Ich habe bisher bei den Inhaltsangaben wenig Rücksicht auf Spoiler genommen, aber dieser Film, der auf Christies Roman „Zehn kleine Negerlein“, später geändert in „Und dann gab’s keines mehr“, beruht, ist ein so klassischer Whodunit, daß ich mich diesmal auf die Exposition beschränke (falls jemand den Film noch nicht kennt und nun gern sehen möchte – er ist public domain). Sechs Männer und zwei Frauen werden von einem Mr. U. N. Owen in ein Haus auf einer abgelegenen Insel eingeladen. Es gibt dort zwei Bedienstete; Owen erscheint nicht. Alle zehn Hausbewohner haben sich eines Kapitalverbrechens schuldig gemacht, und nun werden sie einer nach dem anderen, jeder völlig unerwartet, umgebracht, damit dem Recht Genüge getan wird. Die Überlebenden kommen allmählich darauf, daß Owen (seinen Namen kann man auch als „unknown“ verstehen) einer von ihnen sein muß – aber wer? Jetzt mißtraut jeder jedem. Am Ende zeigen sich Abweichungen vom Muster. Ein Gast ist gar nicht der, der er zu sein schien. Gleichzeitig werden falsche Fährten gelegt. Ganz zum Schluß wird das Geheimnis des Mr. Owen gelüftet – zwei Menschen haben überlebt.

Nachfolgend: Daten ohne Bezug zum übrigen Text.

@[simp] theorem apart_set (s : State) (f : RegField) (i v : Nat) : (s.set f i v).apart = s.apart := rfl
@[simp] theorem apart_bump (s : State) (f : RegField) (i n : Nat) : (s.bump f i n).apart = s.apart := rfl
@[simp] theorem apart_begin (s : State) : s.begin.apart = s.apart := rfl
@[simp] theorem apart_unlatch (s : State) (r : Reg) (i : Nat) : (s.unlatch r i).apart = s.apart := rfl

@[simp] theorem apart_clearAll (s : State) (fs : List RegField) (i : Nat) : (s.clearAll fs i).apart = s.apart :=
  foldl_keeps State.apart (g := fun s f => s.clear f i) (fun _ _ => rfl) fs s

@[simp] theorem apart_writeField (s : State) (f : RegField) (i v : Nat) : (s.writeField f i v).apart = s.apart := by
  unfold State.writeField
  split
  case h_3 => split <;> rfl
  all_goals rfl

@[simp] theorem apart_writeReg (s : State) (r : Reg) (i v : Nat) : (s.writeReg r i v).apart = s.apart := by
  unfold State.writeReg
  rw [foldl_keeps State.apart (fun s f => apart_writeField s f i _), apart_unlatch]

@[simp] theorem apart_hostDenied (s : State) : s.hostDenied.apart = s.apart := by simp [State.hostDenied]

@[simp] theorem apart_secDenied (s : State) (a : Agent) : (s.secDenied a).apart = s.apart := by
  rw [State.secDenied, apart_set]
  split
  · exact apart_hostDenied s
  · rfl

theorem SameEngines.of_apart {s t : State} (h : t.apart = s.apart) : SameEngines s t := by
  injection h with _ _ _ _ _ _ _ _ _ _ _ _ _ _ _ _ time plan ports router host serving
  exact ⟨time, plan, ports, router, host, serving⟩

theorem SameMgmt.of_apart {s t : State} (h : t.apart = s.apart) : SameMgmt s t := by
  injection h with _ _ _ _ _ _ _ _ _ _ _ _ _ _ _ _ _ _ _ _ _ _ _ _ mgmt fault pwr tel
  exact ⟨mgmt, fault, pwr, tel⟩

theorem field_of_apart {s t : State} (h : t.apart = s.apart) : t.field = s.field :=
  (congrArg State.field h : t.apart.field = s.apart.field)

/-! ### What changes registers alone -/

theorem SameRegs.refl (fs : List RegField) (s : State) : SameRegs fs s s := fun _ _ _ => rfl

theorem SameRegs.set {fs : List RegField} {s t : State} (h : SameRegs fs s t) {f : RegField} (hf : f ∈ fs) (i v : Nat) :
    SameRegs fs s (t.set f i v) := fun g j hg =>
  (State.get_set_other t v (.inl (ne_of_mem_of_not_mem hf hg).symm)).trans (h g j hg)

theorem SameRegs.bump {fs : List RegField} {s t : State} (h : SameRegs fs s t) {f : RegField} (hf : f ∈ fs) (i n : Nat) :
    SameRegs fs s (t.bump f i n) := fun g j hg =>
  (State.get_bump_other t n (.inl (ne_of_mem_of_not_mem hf hg).symm)).trans (h g j hg)

theorem clearAll_fused (s : State) (fs : List RegField) (i : Nat) : (s.clearAll fs i).fused = s.fused :=
  foldl_keeps State.fused (g := fun s f => s.clear f i) (fun _ _ => rfl) fs s

/-- A field outside the list, or of another index, is not cleared. -/
theorem State.get_clearAll_other (s : State) {fs : List RegField} {f : RegField} {i j : Nat} (h : f ∉ fs ∨ j ≠ i) :
    (s.clearAll fs i).get f j = s.get f j := by
  induction fs generalizing s with
  | nil => rfl
  | cons g fs ih =>
    have hrest : f ∉ fs ∨ j ≠ i := h.imp_left (fun hf hm => hf (List.mem_cons_of_mem g hm))
    have hfirst : f ≠ g ∨ j ≠ i := h.imp_left List.ne_of_not_mem_cons
    exact (ih (s.clear g i) hrest).trans (State.get_set_other s _ hfirst)

/-- A field of the list holds its reset value. -/
theorem State.get_clearAll_mem (s : State) {fs : List RegField} {f : RegField} (i : Nat) (h : f ∈ fs) :
    (s.clearAll fs i).get f i = defaultOf s.fused f i % 2 ^ f.width := by
  induction fs generalizing s with
  | nil => simp at h
  | cons g fs ih =>
    show ((s.clear g i).clearAll fs i).get f i = _
    by_cases hf : f ∈ fs
    · exact ih (s.clear g i) hf
    · rw [State.get_clearAll_other _ (.inl hf)]
      rcases List.mem_cons.1 h with rfl | h
      · exact State.get_set_same ..
      · exact absurd h hf

theorem SameRegs.clearAll {fs gs : List RegField} {s t : State} (h : SameRegs fs s t) (hg : gs ⊆ fs) (i : Nat) :
    SameRegs fs s (t.clearAll gs i) := fun f j hf =>
  (State.get_clearAll_other t (.inl (fun hm => hf (hg hm)))).trans (h f j hf)

/-! ### Commands under a condition -/

/-- A command whose meaning is an effect under a condition that holds runs to what the effect makes of the state. -/
theorem State.runs_of_occurs {c : Instr} {g : Bool} {f : State → State} {s : State} {P : State → Prop}
    (hc : exec c s = occurs g f s) (hg : g = true) (h : P (f s.begin)) : s.Runs c P := by
  unfold State.Runs
  rw [hc]
  exact occurs_runs hg h

end Sys2Proof.Machine

namespace Sys2Proof.Machine

/-- The fence registers' reset values fence every port (R340). -/
theorem reset_fenced {p : Nat} (h : p < 36) : State.reset.fenced p = true := by
  have hports : ∀ q : Fin 36, State.reset.fenced q = true := by decide
  exact hports ⟨p, h⟩

/-- Settles O6: the reset state is a literal, and a field that it does not list reads as its reset value. -/
theorem resetState : Obligations.ResetState := by
  unfold Obligations.ResetState
  exact ⟨rfl, rfl, rfl, rfl, rfl, rfl, rfl, rfl, fun p hp => ⟨rfl, reset_fenced hp⟩, State.reset_get, rfl, rfl⟩

end Sys2Proof.Machine

namespace Sys2Proof.Machine

/-! ### Addresses -/

/-- An address names a register of the BAR it lies in. -/
theorem bar_of_barReg {bar4 : Bool} {off i : Nat} {r : Reg} (h : barReg bar4 off = some (r, i)) : r.info.bar = barOf bar4 := by
  unfold barReg at h
  split at h
  case isFalse => simp at h
  case isTrue =>
    obtain ⟨q, -, hq⟩ := List.exists_of_findSome?_eq_some h
    unfold Reg.at? at hq
    split at hq
    case isFalse => simp at hq
    case isTrue hbar =>
      obtain ⟨k, -, hk⟩ := Option.map_eq_some_iff.1 hq
      rw [← (Prod.mk.inj hk).1]
      exact hbar.1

Hier wirken mehrere Faktoren positiv zusammen: Das Drehbuch (von Dudley Nichols) faßt die Vorlage prägnant zusammen; die Schauspieler stellen ihre Typen gelungen dar (unter anderem Barry Fitzgerald, Walter Huston, Louis Hayward und June Duprez); und Clair inszeniert das Ganze sehr wirkungsvoll – es kommt eine Mischung aus viel Spannung, leichten Schockeffekten und schwarzem Humor heraus, die sehr unterhaltsam ist. Ich habe den Eindruck, daß der Film zudem eine eher europäische Handschrift hat; ein Gutteil der Schauspieler sind auch keine Amerikaner. Die Konstruktion der Story gibt freilich im Zweifel dem Effekt den Vorzug. Bei genauerem Nachdenken erscheint die Handlung nicht immer logisch; das stört aber nicht.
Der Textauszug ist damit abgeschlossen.